/-! ### The split TLBs (10_state.md R51) -/

@[simp] theorem tlbOf_true (s : State) : s.tlbOf true = s.dtlb := rfl

@[simp] theorem tlbOf_false (s : State) : s.tlbOf false = s.itlb := rfl

@[simp] theorem dataTlb_eq (s : State) : s.dataTlb = s.dtlb := rfl

@[simp] theorem instrTlb_eq (s : State) : s.instrTlb = s.itlb := rfl

@[simp] theorem tlbOf_withTlb_same (s : State) (t : Bool) (m : Tlb) : (s.withTlb t m).tlbOf t = m := by
  cases t <;> rfl

@[simp] theorem tlbOf_withTlb_not (s : State) (t : Bool) (m : Tlb) : (s.withTlb t m).tlbOf (!t) = s.tlbOf (!t) := by
  cases t <;> rfl

end Sys2Proof.Laws
end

■ ■ ■ ■ ■

DESCRIPTION OF THE TASK
Once you find the line containing "s.dataTlb = s.dtlb := rfl", copy it and every line after it through the end of the records, exactly as they stand.

TASK SOLUTION
@[simp] theorem dataTlb_eq (s : State) : s.dataTlb = s.dtlb := rfl

@[simp] theorem instrTlb_eq (s : State) : s.instrTlb = s.itlb := rfl

@[simp] theorem tlbOf_withTlb_same (s : State) (t : Bool) (m : Tlb) : (s.withTlb t m).tlbOf t = m := by
  cases t <;> rfl

@[simp] theorem tlbOf_withTlb_not (s : State) (t : Bool) (m : Tlb) : (s.withTlb t m).tlbOf (!t) = s.tlbOf (!t) := by
  cases t <;> rfl

end Sys2Proof.Laws
end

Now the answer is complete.